“What!” I called back.
“Could you please get me a drink?” my son responded.
I breathed out a heavy sigh. “I just sat down,” I grumbled in response.
The Power of a Sigh
Yet even as I spoke those words, the Spirit gently prodded my heart, convicting me of my sigh and tone of voice. You see, a sigh speaks volumes. It can roar just as loud in the heart of a child as yelling. It says “You are a burden.” “You aren’t worthy of my time.” My tone of voice also said more than words could. It said, “Leave me alone. You irritate me.”
Ouch. I would never want to say those things to my kids. While I might not verbally say it, my tone of voice, body language, and facial expressions say those things loud and clear.
I know better. I know that such responses are discouraging, belittling, and unkind. I even correct my children for responding to each other with an irritable tone of voice. I remind them almost daily that the Bible tells us to “encourage each one another and build one another up“ (1 Thessalonians 5:11).
But the good news is, while my impatient sighs toward my kids are powerful, God’s word is more powerful still.
The Power of God’s Word to Shape a Heart
Jesus once said that “out of the abundance of the heart the mouth speaks” (Matthew 12:34). Proverbs says, “Keep your heart with all vigilance, for from it flow the springs of life” (4:23). This means that the words we use, even the tone of voice in which we speak them, reveal what is going on in our hearts. If our hearts are focused on ourselves, our words will be laced with selfishness. Conversely, if our hearts are saturated with God’s word, we will speak his truth. This is why David wrote in Psalm 119:11, “I have hidden your word in my heart that I might not sin against you.”

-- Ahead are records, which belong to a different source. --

theorem witness_ReadPortFrame :
    (∃ t, exec (.rnop .rx) State.reset = .next t) ∧ (∃ t, exec (.pop .rx) State.reset = .next t) ∧
    (∃ t, exec (.pop .rx) (withRx (loaded 1)) = .next t) ∧ State.reset.rx.empty = true :=
  ⟨⟨_, execRnop_running (by decide)⟩, ⟨_, execPop_empty (by decide) (by decide) (by decide)⟩,
    ⟨_, execPop_some (b := 0x55#8) (by decide) (by decide) (by decide) (by decide)⟩, by decide⟩

theorem witness_ClearRule : (withRx (loaded 127)).rst = false := by decide

theorem witness_ClearFrame : ∃ t, exec (.clear .rx) (withRx (loaded 5)) = .next t :=
  ⟨_, execClear_running (by decide)⟩

theorem witness_PortsRefusedWhileClrIsHigh :
    let s := withRx { Fifo.reset 2 with clr := true }
    let w := withRx { Fifo.reset 2 with wHold := 1 }
    let r := withRx { Fifo.reset 2 with rHold := 3 }
    ((s.fifo .rx).clr = true ∧ s.rst = false ∧ (s.fifo .rx).inClearWindow = true) ∧
    (w.rst = false ∧ (w.fifo .rx).inClearWindow = true) ∧ (r.rst = false ∧ (r.fifo .rx).inClearWindow = true) := by decide

theorem witness_QuietWindowAfterClrFalls :
    let s := { withRx { Fifo.reset 2 with clr := true } with inputs := [.clr .rx false] }
    (s.inputs = .clr .rx false :: [] ∧ s.rst = false ∧ (s.fifo .rx).clr = true) ∧
    (State.reset.rst = false ∧ (State.reset.fifo .tx).clr = false) := by decide

theorem witness_ClrRiseClears :
    let s := { withRx (loaded 5) with inputs := [.clr .rx true] }
    let u := { withRx { loaded 5 with clr := true } with inputs := [.clr .rx true] }
    let v := { s with rda := [.drain] }
    (s.inputs = .clr .rx true :: [] ∧ s.rst = false ∧ (s.fifo .rx).clr = false ∧
      secondDriver (.clear .rx) s = none) ∧
    (v.rst = false ∧ (v.fifo .rx).clr = false ∧ secondDriver (.clear .rx) v = some (.clearOverlap .rx)) ∧
    (u.inputs = .clr .rx true :: [] ∧ u.rst = false ∧ (u.fifo .rx).clr = true) := by decide

theorem witness_display_rules : State.reset.rst = false := by decide

theorem witness_DisplayPortFrame :
    Instr.tick.port = .d ∧ Instr.dnop.port = .d ∧ (∃ t, exec .tick State.reset = .next t) ∧
    (∃ t, exec .tickAdvance State.reset = .next t) := ⟨rfl, rfl, ⟨_, rfl⟩, ⟨_, rfl⟩⟩

theorem witness_ColumnScanCycle : State.reset.rst = false ∧ State.reset.disp.Sound := ⟨by decide, Display.reset_sound⟩

theorem witness_DisplayCursorCycle :
    State.reset.rst = false ∧ State.reset.drives .d = false ∧ State.reset.disp.glyph = 0 ∧
      State.reset.disp.color = 0 := by decide

/-- A refusal of each kind of a command, and of those a step has besides. -/
theorem witness_RefusalsAreTheListedOnes :
    exec .tick (State.reset.setRstPin true) = .refused .commandDuringReset ∧
    exec (.pop .rx) (withRx { Fifo.reset 2 with clr := true }) = .refused (.clearWindow .rx) ∧
    exec (.pop .rx) (withRx { Fifo.reset 2 with rgray := 0x01#7 }) = .refused (.unwrittenSlot .rx) ∧
    (State.reset.Sound ∧
      step (State.reset.setInputs [.call .kick]) = .refused .notInitialised) :=
  ⟨rfl, rfl, rfl, ⟨Fifo.reset_sound 2, Fifo.reset_sound 2, Display.reset_sound⟩, rfl⟩

/-- A command of each kind that changes the registers of its clause. -/
theorem witness_EveryRegisterHasItsWriter :
    (after (exec (.push .rx 0x48#8) State.reset) State.reset).rx.mem ≠ State.reset.rx.mem ∧
    (after (exec (.wnop .rx) (withRx { Fifo.reset 2 with rgray := 0x01#7 })) State.reset).rx.rsync ≠ [0#7, 0#7] ∧
    (after (exec (.pop .rx) (withRx (loaded 1))) State.reset).rx.rptr ≠ (loaded 1).rptr ∧
    (after (exec (.rnop .rx) (withRx { pushedOne with wFresh := false })) State.reset).rx.wsync ≠ pushedOne.wsync ∧
    (after (exec .advance State.reset) State.reset).disp.glyph ≠ State.reset.disp.glyph ∧
    (after (exec .tick State.reset) State.reset).disp.col ≠ State.reset.disp.col := by decide

theorem witness_EventsOfOneCommand :
    (∃ t, exec (.push .rx 0x7F#8) (withRx (loaded 127)) = .next t) ∧ (∃ t, exec (.clear .rx) State.reset = .next t) ∧
    (∃ t, exec .tick State.reset = .next t) :=
  ⟨⟨_, execPush_full (by decide) (by decide) (by decide)⟩, ⟨_, execClear_running (by decide)⟩, ⟨_, rfl⟩⟩

theorem witness_StepKeepsSound :
    State.reset.Sound ∧ ∃ t, step (State.reset.withLines [lineOf (.push .rx 0x48#8) none]) = .next t :=
  ⟨⟨Fifo.reset_sound 2, Fifo.reset_sound 2, Display.reset_sound⟩, _, rfl⟩

theorem witness_runs_from_reset :
    ∃ t, Runs 1 ((State.resetWith 2).setInputs [.line (lineOf (.push .rx 0x48#8) none)]) t ∧ t.rx.pushed = [0x48#8] :=
  ⟨_, rfl, by decide⟩

theorem witness_FlagsAreSafe :
    (loaded 126).Sound ∧ (loaded 126).full = false ∧ (loaded 127).Sound ∧ (loaded 127).full = true ∧
    (loaded 1).Sound ∧ (loaded 1).empty = false ∧ (loaded 0).Sound ∧ (loaded 0).empty = true :=
  ⟨loaded_sound _ (by decide), by decide, loaded_sound _ (by decide), by decide, loaded_sound _ (by decide), by decide,
    loaded_sound _ (by decide), by decide⟩

theorem witness_StaleViewsAreConservative : (loaded 127).Sound := loaded_sound _ (by decide)

theorem witness_PopCompletesWhenSound : let s := withRx (loaded 127)
    (s.fifo .rx).Sound ∧ s.rst = false ∧ (s.fifo .rx).inClearWindow = false ∧ (s.fifo .rx).empty = false :=
  ⟨loaded_sound _ (by decide), by decide, by decide, by decide⟩

theorem witness_FlagsExactWhenSettled :
    (loaded 127).Sound ∧ (∀ g ∈ (loaded 127).wsync, g = (loaded 127).wgray) ∧
      (∀ g ∈ (loaded 127).rsync, g = (loaded 127).rgray) ∧
      (withRx (loaded 127)).rst = false ∧ ((withRx (loaded 127)).fifo .rx).Sound :=
  ⟨loaded_sound _ (by decide), (loaded_settled 127).1, (loaded_settled 127).2.1, by decide, loaded_sound 127 (by decide)⟩

theorem witness_SettledAfterEnoughEdges :
    State.reset.rst = false ∧ [none, some Draw.old, none].length = (State.reset.fifo .rx).wsync.length + 1 ∧
      [none, some Draw.old, none].length = (State.reset.fifo .rx).rsync.length + 1 := by decide

theorem witness_NothingSeenBeforeSEdges :
    State.reset.rst = false ∧ [some Draw.new].length < (State.reset.fifo .rx).wsync.length ∧
      ([] : List (Option Draw)).length < (State.reset.fifo .rx).rsync.length := by decide

theorem witness_OverflowKeepsTheOldest : let s := withRx (loaded 0)
    s.rst = false ∧ (s.fifo .rx).inClearWindow = false ∧ s.drives (.w .rx) = false ∧ (s.fifo .rx).Sound ∧
      (s.fifo .rx).Settled ∧ (s.fifo .rx).occTrue = 0 :=
  ⟨by decide, by decide, by decide, loaded_sound 0 (by decide), loaded_settled 0, by decide⟩

theorem witness_ForbiddenCombinationsAreRefused :
    let a : Line := ⟨.w .rx 0x148#9, none⟩
    let b : Line := ⟨.w .rx 0x000#9, none⟩
    let c : Line := ⟨.c .rx 1#1, none⟩
    (State.reset.setInputs [.together [a, b]]).inputs = .together [a, b] :: [] ∧ a.word.port = b.word.port ∧
      c.word = .c .rx 1#1 ∧ a.word = .w .rx (1#1 ++ 0x48#8) := by decide

/-- After reset, the UART configured, with a sequence of the mainline and one input presented. -/
def running (ts : List Task) (i : Input) : State :=
  { State.reset with uart := { Uart.reset with ready := true }, main := ts, inputs := [i] }

theorem witness_SequencesStartInTurn :
    let c : Call := .send [0x48#8]
    ((State.reset.setInputs [.call c]).inputs = .call c :: [] ∧ State.reset.uart.ready = false) ∧
    ((running [.kick] (.call c)).inputs = .call c :: [] ∧ (running [.kick] (.call c)).uart.ready = true) := by decide

theorem witness_SequencesStartInTurn_irq :
    let s := running [] (.irq .rda)
    let u := running [] (.irq .thre)
    let v := running [] (.irq .err)
    ((State.reset.setInputs [.irq .rda]).inputs = .irq .rda :: [] ∧ State.reset.uart.ready = false) ∧
    (s.inputs = .irq .rda :: [] ∧ s.uart.ready = true ∧ s.rx.inClearWindow = false ∧
      ({ s with rx := { Fifo.reset 2 with wHold := 3 } } : State).rx.inClearWindow = true) ∧
    (u.inputs = .irq .thre :: [] ∧ u.uart.ready = true ∧ u.uart.thrArmed = true ∧ u.disarmThre.uart.thrArmed = false) ∧
    (v.inputs = .irq .err :: [] ∧ v.uart.ready = true) ∧
    (running [] (.irq .timer)).inputs = .irq .timer :: [] := by decide

/-- A line of each kind beside a part that drives its port, and a state in which no sequence runs. -/
theorem witness_SecondDriversAreRefused :
    let s := fun w ts => { State.reset with main := ts, inputs := [.line ⟨w, none⟩] }
    ((s (.w .tx 0x148#9) [.kick, .send .afterEachByte []]).inputs = .line ⟨.w .tx 0x148#9, none⟩ :: [] ∧
      Task.send .afterEachByte [] ∈ (s (.w .tx 0x148#9) [.kick, .send .afterEachByte []]).tasks .main ∧
      (Task.send .afterEachByte []).port = some (.w .tx) ∧ decode (.w .tx 0x148#9) = .push .tx 0x48#8) ∧
    (Task.copy 1 [] ∈ (s (.r .rx 1#1) [.drain, .copy 1 []]).tasks .main ∧ (Task.copy 1 []).port = some (.r .rx) ∧
      decode (.r .rx 1#1) = .pop .rx ∧ decode (.c .rx 1#1) = .clear .rx) ∧
    (((s (.r .tx 1#1) [.kick]).tasks .main).head? = some .kick ∧ Task.kick.port = some (.r .tx) ∧
      decode (.r .tx 1#1) = .pop .tx ∧ decode (.c .tx 1#1) = .clear .tx) ∧
    (Task.advance ∈ (s (.d 2#2) [.advance]).tasks .main ∧ Task.advance.port = some .d ∧
      decode (.d 2#2) = .advance ∧ decode (.d 3#2) = .tickAdvance) ∧
    (State.reset.tasks .main = [] ∧ State.reset.tasks .kicker = [] ∧ State.reset.tasks .rda = [] ∧
      State.reset.tasks .thre = [] ∧ State.reset.tasks .err = []) ∧
    (let c := running [.clearRx, .discardRx] (.run .main none)
     c.inputs = .run .main none :: [] ∧ c.main = .clearRx :: [.discardRx] ∧
      ({ c with rx := { Fifo.reset 2 with clr := true } } : State).rx.clr = true ∧
      ({ c with rda := [.drain] } : State).rda ≠ []) := by decide

theorem witness_SendNeverDrops :
    let s := running [.send .afterEachByte [0x48#8], .done (.count 1)] (.run .main none)
    s.inputs = .run .main none :: [] ∧ s.main = .send .afterEachByte (0x48#8 :: []) :: [.done (.count 1)] ∧
      s.rst = false ∧ s.tx.inClearWindow = false ∧ s.handlerDrives (.w .tx) = false ∧ s.tx.full = false ∧
      ({ s with tx := loaded 127 } : State).tx.full = true := by decide

theorem witness_SendEnqueuesAllWhenThereIsRoom :
    let s := { State.reset with
      tx := loaded 125, main := [.send .afterAllBytes [0x48#8, 0x69#8]], inputs := [.run .main none, .run .main none] }
    s.inputs = [none, none].map (.run .main) ∧ s.main = .send .afterAllBytes [0x48#8, 0x69#8] :: [] ∧ s.rst = false ∧
      s.tx.inClearWindow = false ∧ s.handlerDrives (.w .tx) = false ∧ s.tx.Sound ∧ s.tx.occW + 2 ≤ 127 :=
  ⟨by decide, by decide, by decide, by decide, by decide, loaded_sound 125 (by decide), by decide⟩

theorem witness_PrintLineIsTwoSends :
    [0x48#8, 0x00#8, 0x69#8] = [0x48#8] ++ 0x00#8 :: [0x69#8] ∧ (∀ b ∈ [0x48#8], b ≠ 0x00#8) ∧
      0x48#8 ∈ lineText [0x48#8, 0x00#8, 0x69#8] := by decide

theorem witness_KickSendsOneByte :
    let s := { State.reset with
      tx := loaded 1, uart := { Uart.reset with txIdle := true }, main := [.kick], inputs := [.run .main none] }
    s.inputs = .run .main none :: [] ∧ s.main = .kick :: [] ∧ s.rst = false ∧ s.tx.inClearWindow = false ∧
      s.handlerDrives (.r .tx) = false ∧ s.tx.Sound ∧ s.uart.txIdle = true ∧ s.tx.empty = false ∧
      (loaded 0).empty = true ∧ (loaded 0).Sound :=
  ⟨by decide, by decide, by decide, by decide, by decide, loaded_sound 1 (by decide), by decide, by decide, by decide,
    loaded_sound 0 (by decide)⟩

Hebrews tells us that God’s word is powerful, “For the word of God is living and active, sharper than any two-edged sword, piercing to the division of soul and of spirit, of joints and of marrow, and discerning the thoughts and intentions of the heart” (4:12) Jesus said God’s word sanctifies and changes us, “Sanctify them in the truth; your word is truth” (John 17:17).

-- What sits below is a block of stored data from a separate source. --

/-- Among m consecutive counter values from c on, those below on_counts. -/
theorem count_rawHigh_range (c onc : Int) (m : Nat) :
    (((List.range m).map (fun k : Nat => rawHigh (c + k) onc)).count 1#1 : Int) = min onc (c + m) - min onc c := by
  induction m with
  | zero => simp
  | succ m ih =>
    rw [List.range_succ, List.map_append, List.count_append, Nat.cast_add, ih, List.map_singleton, rawHigh]
    split
    · rw [List.count_singleton_self]
      omega
    · rw [List.count_singleton, if_neg (by decide)]
      omega

/-- Settles O31: the period is the stretch up to the wrap and the stretch from 0 on to the starting point. -/
theorem rawOnTicksPerPeriod : Obligations.RawOnTicksPerPeriod := by
  intro g duty hperiod hcnt hwrap h0 h1
  have hcarrier : g.CarrierInv := ⟨hperiod, hcnt, hwrap⟩
  obtain ⟨before, hbefore⟩ := Int.eq_ofNat_of_zero_le hcnt
  obtain ⟨rest, hrest⟩ := Int.eq_ofNat_of_zero_le (show 0 ≤ g.period_counts - g.cnt by omega)
  have hstart : (pwmRun g (List.replicate rest duty)).cnt = 0 := by
    rw [pwmRun_cnt_of_carrier hcarrier, List.length_replicate, ← hrest, add_sub_cancel, Int.emod_self]
  have hsame := pwmRun_period_of_carrier hcarrier (List.replicate rest duty)
  rw [show g.period_counts.toNat = rest + before by omega, List.replicate_add, pwmRaws_append,
    pwmRaws_replicate hcarrier duty (by omega),
    pwmRaws_replicate (pwmRun_carrierInv hcarrier _) duty (by omega), hstart, hsame, List.count_append, Nat.cast_add,
    count_rawHigh_range, count_rawHigh_range, ← onCounts_eq_floor (by omega) h0 h1]
  have hbounds := onCounts_bounds (show 0 ≤ g.period_counts by omega) duty
  omega

end Sys2Proof.Machine
end

section
/-! PROOF. Blanking windows: an edge opens one of dead_counts ticks, whatever edges follow; along a stretch with one raw
gate the armed counter runs down to 0, and the raw pair goes out for the rest of it (41_pwm_generator.md R77, R78, R84). -/

namespace Sys2Proof.Machine

/-- S4a on an edge. -/
theorem armed_of_edge {g : PwmGen} {raw : BIT} (h : raw ≠ g.last_raw_u) : armed g raw = g.dead_counts := by
  rw [armed_eq, if_neg h]

theorem armed_of_no_edge {g : PwmGen} {raw : BIT} (h : raw = g.last_raw_u) : armed g raw = g.dt_counter := by
  rw [armed_eq, if_pos h]

/-- S4b: a positive armed counter is used up by one, and 0 stays 0. -/
theorem pwmStep_dt_of_deadtime_on {g : PwmGen} {duty : NUM} (hon : 0 < g.dead_counts)
    (harmed : 0 ≤ armed g (rawOf g duty)) :
    (pwmStep g duty).1.dt_counter = max 0 (armed g (rawOf g duty) - 1) := by
  obtain ⟨hoff, -⟩ | ⟨-, hpos, -, hdt, -⟩ | ⟨-, hzero, -, hdt, -⟩ := pwmStep_cases g duty <;> omega

/-- Inside a window every tick is blanked: an edge only restarts it, with dead_counts ticks. -/
theorem pwmGates_off_in_window {g : PwmGen} {ds : List NUM} (hdt : ds.length ≤ g.dt_counter)
    (hdead : ds.length ≤ g.dead_counts) : ∀ o ∈ pwmGates g ds, o = ⟨0#1, 0#1⟩ := by
  induction ds generalizing g with
  | nil => exact fun o ho => nomatch ho
  | cons d ds ih =>
    rw [List.length_cons, Nat.cast_succ] at hdt hdead
    have hon : 0 < g.dead_counts := by omega
    have harmed : ds.length + 1 ≤ armed g (rawOf g d) := by
      rw [armed_eq]
      split <;> assumption
    refine List.forall_mem_cons.mpr ⟨pwmStep_gates_of_blanked hon (by omega), ih ?_ ?_⟩
    · rw [pwmStep_dt_of_deadtime_on hon (by omega)]
      omega
    · rw [pwmStep_dead]
      omega

theorem pwmGates_off_from_edge {g : PwmGen} {now : NUM} {later : List NUM} (hon : 0 < g.dead_counts)
    (hedge : rawOf g now ≠ g.last_raw_u) (hlen : later.length < g.dead_counts) :
    ∀ o ∈ pwmGates g (now :: later), o = ⟨0#1, 0#1⟩ := by
  have harmed := armed_of_edge hedge
  refine List.forall_mem_cons.mpr ⟨pwmStep_gates_of_blanked hon (by omega), pwmGates_off_in_window ?_ ?_⟩
  · rw [pwmStep_dt_of_deadtime_on hon (by omega)]
    omega
  · rw [pwmStep_dead]
    exact hlen.le

/-- Settles O32: with deadtime on the flag is the previous tick's raw gate, and after INIT it is 0. -/
theorem everyEdgeOpensBlankingWindow : Obligations.EveryEdgeOpensBlankingWindow := by
  refine ⟨fun g before now later hon hedge hlen => ?_, fun P now later hon hedge hlen => ?_⟩
  · rw [← pwmStep_last_of_deadtime_on hon before] at hedge
    rw [← pwmStep_dead g before] at hon hlen
    exact pwmGates_off_from_edge hon hedge hlen
  · exact pwmGates_off_from_edge hon hedge hlen

/-- The armed counter that a tick leaves to the next one with the same raw gate. -/
theorem armed_pwmStep {g : PwmGen} {duty : NUM} (hon : 0 < g.dead_counts) (harmed : 0 ≤ armed g (rawOf g duty)) :
    armed (pwmStep g duty).1 (rawOf g duty) = max 0 (armed g (rawOf g duty) - 1) := by
  rw [armed_of_no_edge (pwmStep_last_of_deadtime_on hon duty).symm, pwmStep_dt_of_deadtime_on hon harmed]

/-- A stretch of ticks with one raw gate b: blanked while the counter armed on its first tick lasts, then the raw pair. -/
theorem pwmGates_of_raws_const {g : PwmGen} {b : BIT} {ds : List NUM} (hon : 0 < g.dead_counts)
    (harmed : 0 ≤ armed g b) (hraws : ∀ x ∈ pwmRaws g ds, x = b) :
    pwmGates g ds = List.replicate (min (armed g b).toNat ds.length) ⟨0#1, 0#1⟩ ++
      List.replicate (ds.length - (armed g b).toNat) (emitRaw b) := by
  induction ds generalizing g with
  | nil => simp [pwmGates]
  | cons d ds ih =>
    obtain ⟨rfl, hrest⟩ := List.forall_mem_cons.mp hraws
    have hnext := armed_pwmStep hon harmed
    rw [pwmGates, ih (by rwa [pwmStep_dead]) (by omega) hrest, hnext, List.length_cons]
    rcases harmed.lt_or_eq with hpos | hzero
    · rw [pwmStep_gates_of_blanked hon hpos, ← List.cons_append, ← List.replicate_succ]
      congr 2 <;> omega
    · rw [pwmStep_gates_of_not_blanked (.inr hzero.ge), ← hzero]
      simp [List.replicate_succ]

/-- What such a stretch leaves: the flag latched at b, and the armed counter run down. -/
theorem pwmRun_of_raws_const {g : PwmGen} {b : BIT} {ds : List NUM} (hon : 0 < g.dead_counts) (hne : ds ≠ [])
    (harmed : 0 ≤ armed g b) (hraws : ∀ x ∈ pwmRaws g ds, x = b) :
    (pwmRun g ds).last_raw_u = b ∧ (pwmRun g ds).dt_counter = max 0 (armed g b - ds.length) := by
  induction ds generalizing g with
  | nil => exact absurd rfl hne
  | cons d ds ih =>
    obtain ⟨rfl, hrest⟩ := List.forall_mem_cons.mp hraws
    cases ds with
    | nil => exact ⟨pwmStep_last_of_deadtime_on hon d, pwmStep_dt_of_deadtime_on hon harmed⟩
    | cons e es =>
      have hnext := armed_pwmStep hon harmed
      obtain ⟨hlast, hdt⟩ := ih (by rwa [pwmStep_dead]) (List.cons_ne_nil e es) (by omega) hrest
      refine ⟨hlast, ?_⟩
      rw [pwmRun, hdt, hnext, List.length_cons (a := d), Nat.cast_succ]
      omega

/-- A stretch that begins with an edge: blanked for dead_counts ticks, or for the whole of it where it is shorter. -/
theorem edge_stretch {g : PwmGen} {b : BIT} {ds : List NUM} (hon : 0 < g.dead_counts) (hedge : b ≠ g.last_raw_u)
    (hraws : ∀ x ∈ pwmRaws g ds, x = b) :
    pwmGates g ds = List.replicate (min g.dead_counts.toNat ds.length) ⟨0#1, 0#1⟩ ++
        List.replicate (ds.length - g.dead_counts.toNat) (emitRaw b) ∧
      (ds ≠ [] → (pwmRun g ds).last_raw_u = b) := by
  have harmed := armed_of_edge hedge
  have hnonneg : 0 ≤ armed g b := by omega
  rw [pwmGates_of_raws_const hon hnonneg hraws, harmed]
  exact ⟨rfl, fun hne => (pwmRun_of_raws_const hon hne hnonneg hraws).1⟩

/-- Settles O33: the edge's tick and the later ones are a stretch with one raw gate, longer than dead_counts. -/
theorem blankingWindowEnds : Obligations.BlankingWindowEnds := by
  intro g now last later hon hedge hlater hlen
  have hraws : ∀ b ∈ pwmRaws g (now :: (later ++ [last])), b = rawOf g now :=
    List.forall_mem_cons.mpr ⟨rfl, hlater⟩
  have hpos : (now :: (later ++ [last])).length - g.dead_counts.toNat ≠ 0 := by
    rw [List.length_cons, List.length_append, List.length_singleton]
    omega
  rw [(edge_stretch hon hedge hraws).1, List.getLast?_append, List.getLast?_replicate, if_neg hpos]
  rfl

end Sys2Proof.Machine
end

section
/-! PROOF. The response patterns: a period at constant duty is a stretch with the raw gate on and one with it off
(41_pwm_generator.md R79); without deadtime there is no blanking (R80); and the first tick after INIT (R81). -/

namespace Sys2Proof.Machine

/-- While the counter is below on_counts the raw gate is on. -/
theorem pwmRaws_all_on {g : PwmGen} (h : g.CarrierInv) {duty : NUM} {m : Nat}
    (hm : g.cnt + m ≤ onCounts g.period_counts duty) : ∀ x ∈ pwmRaws g (List.replicate m duty), x = 1#1 := by
  have hperiod := h.period_ge
  have hbounds := onCounts_bounds (show 0 ≤ g.period_counts by omega) duty
  rw [pwmRaws_replicate h duty (by omega), List.forall_mem_map]
  intro k hk
  have hlt := List.mem_range.mp hk
  exact if_pos (by omega)

/-- From on_counts to the end of the period the raw gate is off. -/
theorem pwmRaws_all_off {g : PwmGen} (h : g.CarrierInv) {duty : NUM} {m : Nat} (hm : g.cnt + m ≤ g.period_counts)
    (hcnt : onCounts g.period_counts duty ≤ g.cnt) : ∀ x ∈ pwmRaws g (List.replicate m duty), x = 0#1 := by
  rw [pwmRaws_replicate h duty hm, List.forall_mem_map]
  intro k _
  exact if_neg (by omega)

theorem onCounts_eq_zero {period : Int} {duty : NUM} (hperiod : 0 ≤ period) (h : duty * period < 1) :
    onCounts period duty = 0 := by
  have hfloor : ⌊duty * period⌋ < 1 := Int.floor_lt.mpr (by simpa using h)
  rw [onCounts, clamp_int hperiod, floor_eq]
  omega

theorem onCounts_eq_period {period : Int} {duty : NUM} (hperiod : 0 ≤ period) (h : 1 ≤ duty) :
    onCounts period duty = period := by
  have hfloor : period ≤ ⌊duty * period⌋ := Int.le_floor.mpr (le_mul_of_one_le_left (mod_cast hperiod) h)
  rw [onCounts, clamp_int hperiod, floor_eq]
  omega

theorem PwmGen.ext_fields {g g' : PwmGen} (hperiod : g.period_counts = g'.period_counts)
    (hdead : g.dead_counts = g'.dead_counts) (hcnt : g.cnt = g'.cnt) (hlast : g.last_raw_u = g'.last_raw_u)
    (hdt : g.dt_counter = g'.dt_counter) : g = g' := by
  cases g
  cases g'
  simp_all only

We need our hearts changed and transformed by the word of God in order to speak words of kindness to others. Sinclair Ferguson wrote about the power of God’s word in shaping our heart and transforming our speech, “As the heart hears with open ears the Word of God again and again, it is renewed and begins to produce a transformed tongue. The principle is this: what comes out of our mouths is more and more determined by what has come out of “the mouth of God.” The sanctification of the tongue is a work in us that is driven by the Word of God coming to us as we hear it and indwelling us as we receive it.” (in The Power of Words and the Wonder of God, Kindle location 989).
I don’t want to sigh, grumble, or speak in irritation to my children. Just as I teach them to do, I too want to encourage and build them up. But I can’t do it without the Spirit and the word of God. When I find myself speaking in exasperated sighs, I need to repent and ask the Spirit to help me. I need to focus my heart on God’s word, soaking myself in his truth. Only then will my sighs of exasperation change to that of a sanctified and transformed tongue.
How about you? Do you struggle with your words, sighs, or tone of voice?